# Jailbreak Xbox 360



## prakharrai (Mar 18, 2013)

Hi, I just bought a xbox 360 slim 4gb and am a complete noob, so pls help me jailbreak(mod / flash) it, I would be real grateful to you guys


----------



## damngoodman999 (Mar 18, 2013)

make sure you place it on the table , disconnect all power wires (You dont want to get shocked) . Hit it strong heavy hammer with one beat , the xbox360 gets JAILBROKEN . Enjoy your games !


----------



## GhorMaanas (Mar 18, 2013)

where do you stay?


----------



## RCuber (Mar 18, 2013)

AFAIK , newer models cannot be jailbroken with that ease. 



damngoodman999 said:


> make sure you place it on the table , disconnect all power wires (You dont want to get shocked) . Hit it strong heavy hammer with one beat , the xbox360 gets JAILBROKEN . Enjoy your games !

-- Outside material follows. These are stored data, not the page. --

/-- MAP: the leaf was invalid and the new one is valid; CLEAR clears the page's written map in all controllers. -/
def execMap (q : BitVec 13) (s : State) : Out :=
  runCmd q 0x10 [.fresh] s fun x s => leafCmd q x s fun old place _ s =>
    let new := ew x.words 3
    if old.getLsbD 0 || !leafForm new ||
        s.finalForbids (cmdContext x.words) old new then none
    else
      let s := if (ew x.words 0).getLsbD 30 then
          s.modMem fun m => (List.finRange 16).foldl (fun m k => m.mapClear k (leafPage new)) m
        else s
      some (s.writeLeaf place new)

/-- UNMAP: the leaf was valid; it becomes zero and is invalidated. -/
def execUnmap (q : BitVec 13) (s : State) : Out :=
  runCmd q 0x11 [.fresh] s fun x s => leafCmd q x s fun old place dva s =>
    if !old.getLsbD 0 then none
    else some ((s.writeLeaf place 0).invalidatePage (cmdContext x.words) dva (leafPage old))

/-- REMAP: a valid leaf becomes another. -/
def execRemap (q : BitVec 13) (s : State) : Out :=
  runCmd q 0x12 [.fresh] s fun x s => leafCmd q x s fun old place dva s =>
    let new := ew x.words 3
    if !old.getLsbD 0 || !leafForm new ||
        s.finalForbids (cmdContext x.words) old new then none
    else some ((s.writeLeaf place new).invalidatePage (cmdContext x.words) dva (leafPage old))

/-! ### CATALOGUE_SYNC (R336-R340) -/

/-- Entry numbers a sync names. -/
def syncRange (ws : List Word) : List Nat :=
  (List.range (nfld (ew ws 0) 10 14 + 1)).map fun i => nfld (ew ws 0) 24 14 + i

/-- A fence entry the sync refuses with KIND (R340). -/
def badShare (e : List Word) : Bool := fShare e == 3 || (fShare e != 0 && fSgroup e == 0)

/-- A sync of this entry would find it busy (R338, R340): `old` is the device's entry, `new` memory's. -/
def syncBusy (cat : Nat) (old new : List Word) : Bool :=
  if cat = 0 then !(ew new 0).getLsbD 63 && (ctxState old == 1 || ctxState old == 2)
  else if cat = 2 then !fValid new && fLive old && fDevref old != 0
  else false

/-- A context entry after its sync: RW words from memory, RO words the device's, the register block from memory while
no stream of the context runs, and the state change of R338. -/
def syncCtx (old new : List Word) (busy : Bool) : List Word :=
  let e := new.take 6 ++ (old.drop 6).take 4 ++ (new.drop 10).take 6 ++ (if busy then old.drop 16 else new.drop 16)
  if (ew new 0).getLsbD 63 then
    if ctxState old = 0 then setEw e 6 1 else e
  else if ctxState old = 3 then setEw e 6 (putFld (ew e 6) 0 2 0) else e

/-- A queue entry after its sync. -/
def syncQueue (old new : List Word) (was : Bool) : List Word :=
  let e := new.take 2 ++ (old.drop 2).take 2 ++ new.drop 4
  if !qValid new then setQState e 0
  else if !was then setEw (setEw e 2 0) 3 1
  else if qState old = 0 then setQState e 1 else e

/-- A fence entry after its sync. -/
def syncFence (old new : List Word) : List Word :=
  let w1 := (ew new 1 &&& 0xFFFFFFFF00000000) ||| (ew old 1 &&& 0x00000000FFFFFFFF)
  let e := [if fLive old then ew old 0 else ew new 0, w1, ew new 2, ew new 3]
  if fValid new && !fLive old then setFLive (setFError e false) true
  else if !fValid new && fLive old then setFLive e false else e

/-- Base and size of a catalogue. -/
def State.catBase (s : State) (cat : Nat) : Word × Nat :=
  if cat = 0 then (s.host.ctxbase, 32) else if cat = 1 then (s.host.qbase, 16) else (s.host.fbase, 4)

/-- The device's entry, brought on chip. -/
def State.devEntry (s : State) (cat i : Nat) : State × List Word :=
  if cat = 0 then (let s := s.loadCtx (BitVec.ofNat 9 i); (s, s.ctxE (BitVec.ofNat 9 i)))
  else if cat = 1 then (let s := s.loadQueue (BitVec.ofNat 13 i); (s, s.queueE (BitVec.ofNat 13 i)))
  else (let s := s.loadFence (BitVec.ofNat 14 i); (s, s.fenceE (BitVec.ofNat 14 i)))

/-- A context that becomes LIVE starts with nothing measured or bound (R471). -/
def State.freshCtx (s : State) (c : Nat) : State := s.modReg fun r => { r with ctxs := Tbl.erase r.ctxs c }

/-- Sync one entry: reload and write back. -/
def State.syncOne (s : State) (cat i : Nat) : State :=
  let b := s.catBase cat
  let was := Tbl.get false s.host.qvalid i
  let (s, old) := s.devEntry cat i
  let (s, new) := s.readEntry b.1 b.2 i
  if cat = 0 then
    let c := BitVec.ofNat 9 i
    let busy := s.ctxBusy c
    let e := syncCtx old new busy
    let s := s.setCtxE c e
    let s := if ctxState old = 0 ∧ ctxState e = 1 then s.freshCtx i else s
    s.ctxWriteBack i e busy
  else if cat = 1 then
    let e := syncQueue old new was
    (s.setQueueE (BitVec.ofNat 13 i) e).queueWriteBack i e
  else
    let f := BitVec.ofNat 14 i
    let e := syncFence old new
    let s := s.setFenceE f e
    let s := if fLive old && fLive e then s.dropDead f
      else s.modHost fun h => { h with leaving := h.leaving.filter fun x => x.1 != f }
    s.fenceWriteBack i (s.fenceE f)

/-- What refuses a sync before it changes an entry; a queue entry never does. -/
def State.syncRefusal (s : State) (cat : Nat) (is : List Nat) : State × Option Nat :=
  let b := s.catBase cat
  is.foldl (fun (a : State × Option Nat) i =>
    match a.2 with
    | some 1 => a
    | r =>
      if cat = 1 then a else
      let (s, old) := a.1.devEntry cat i
      let (s, new) := s.readEntry b.1 b.2 i
      (s, if cat = 2 ∧ badShare new then some 1 else if syncBusy cat old new then some 0x0A else r)) (s, none)

/-- CATALOGUE_SYNC. -/
def execCatalogueSync (q : BitVec 13) (s : State) : Out :=
  runCmd q 0x13 [.fresh] s fun x s =>
    let cat := nfld (ew x.words 0) 38 2
    let is := syncRange x.words
    match s.syncRefusal cat is with
    | (s, some code) => s.refuseCmd q code
    | (s, none) => (is.foldl (fun s i => s.syncOne cat i) s).completeCmd q true

/-- CATALOGUE_ENTRY_EVICT (R335, R336): the RO fields are written back. -/
def execCatalogueEntryEvict (cat : BitVec 2) (idx : BitVec 14) (s : State) : Out :=
  let i := idx.toNat
  let h := s.host
  if cat = 0 then
    match Tbl.find? h.ctxs i with
    | some e => guard (s.on && s.live && s.glob.meshRun) "the entry is not on chip"
        ((s.ctxWriteBack i e (s.ctxBusy (BitVec.ofNat 9 i))).modHost fun h => { h with ctxs := Tbl.erase h.ctxs i })
    | none => .refused (.notEnabled "the entry is not on chip")
  else if cat = 1 then
    match Tbl.find? h.queues i with
    | some e => guard (s.on && s.live && s.glob.meshRun) "the entry is not on chip"
        ((s.queueWriteBack i e).modHost fun h => { h with queues := Tbl.erase h.queues i })
    | none => .refused (.notEnabled "the entry is not on chip")
  else
    match Tbl.find? h.fences i with
    | some e => guard (s.on && s.live && s.glob.meshRun && cat == 2#2) "the entry is not on chip"
        ((s.fenceWriteBack i e).modHost fun h => { h with fences := Tbl.erase h.fences i })
    | none => .refused (.notEnabled "the entry is not on chip")

/-- LOCK of `chip.cat.ctl`: a write of the curator (R362). -/
def execCatalogueLock (m : RegMaster) (s : State) : Out :=
  guard (s.busOpen m) "no register path" (curatorOnly m (fun s => s.modHost fun h => { h with lock := true }) s)

/-! ### The fence unit (R351-R353) -/

/-- Record a regression against the fence's owner. -/
def State.regression (s : State) (f : BitVec 14) (x : FenceSig) (cur : Word) : State :=
  let c := fOwner (s.fenceE f)
  let s := s.loadCtx c
  let src : Nat := match x.src with
    | .program => 0
    | .command => 1
    | .block => 2
  let e := setEw (setEw (setEw (s.ctxE c) 7 (0x8000000000000000#64 ||| at' f.toNat 49 ||| at' src 47)) 8 x.value) 9 cur
  (s.setCtxE c e).modHost fun h => { h with
    regress := h.regress.set (Fin.ofNat 8 (c.toNat / 64))
      (h.regress[Fin.ofNat 8 (c.toNat / 64)] ||| (1#64 <<< (c.toNat % 64))) }

/-- The mirror of a fence with MIRROR = 1 is due; a pending one shows the newer state. -/
def State.mirrorDue (s : State) (f : BitVec 14) : State :=
  if fMirror (s.fenceE f) && !s.host.mirrors.contains f then s.modHost fun h => { h with mirrors := h.mirrors ++ [f] } else s

/-- One signal at the fence unit. -/
def State.signalFence (s : State) (x : FenceSig) : State :=
  let f := x.fence
  let s := s.loadFence f
  let e := s.fenceE f
  if !fLive e then s
  else
    let rises := x.err && !fError e
    let e1 := if x.err then setFError e true else e
    if (x.value - fValue e).toNat ≤ 2 ^ 63 then (s.setFenceE f (setEw e1 0 x.value)).mirrorDue f
    else
      let s := (s.setFenceE f e1).regression f x (fValue e)
      if rises then s.mirrorDue f else s

/-- FENCE_SIGNAL: the oldest signal is performed. -/
def execFenceSignal (s : State) : Out :=
  match s.host.inbox with
  | [] => .refused (.notEnabled "no signal waits")
  | x :: rest => guard (s.on && s.live && s.glob.meshRun) "the fence unit does not run"
      ((s.modHost fun h => { h with inbox := rest }).signalFence x)

end Sys2Proof.Machine
end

you and your sense of humor


----------



## CommanderShawnzer (Mar 18, 2013)

damngoodman999 said:


> make sure you place it on the table , disconnect all power wires (You dont want to get shocked) . Hit it strong heavy hammer with one beat , the xbox360 gets JAILBROKEN . Enjoy your games !



The best reply ever!


----------



## funskar (Mar 18, 2013)

damngoodman999 said:


> make sure you place it on the table , disconnect all power wires (You dont want to get shocked) . Hit it strong heavy hammer with one beat , the xbox360 gets JAILBROKEN . Enjoy your games !





*prakharrai*
And try that with full patience n sincerity otherwise you will get physical n financial damage


----------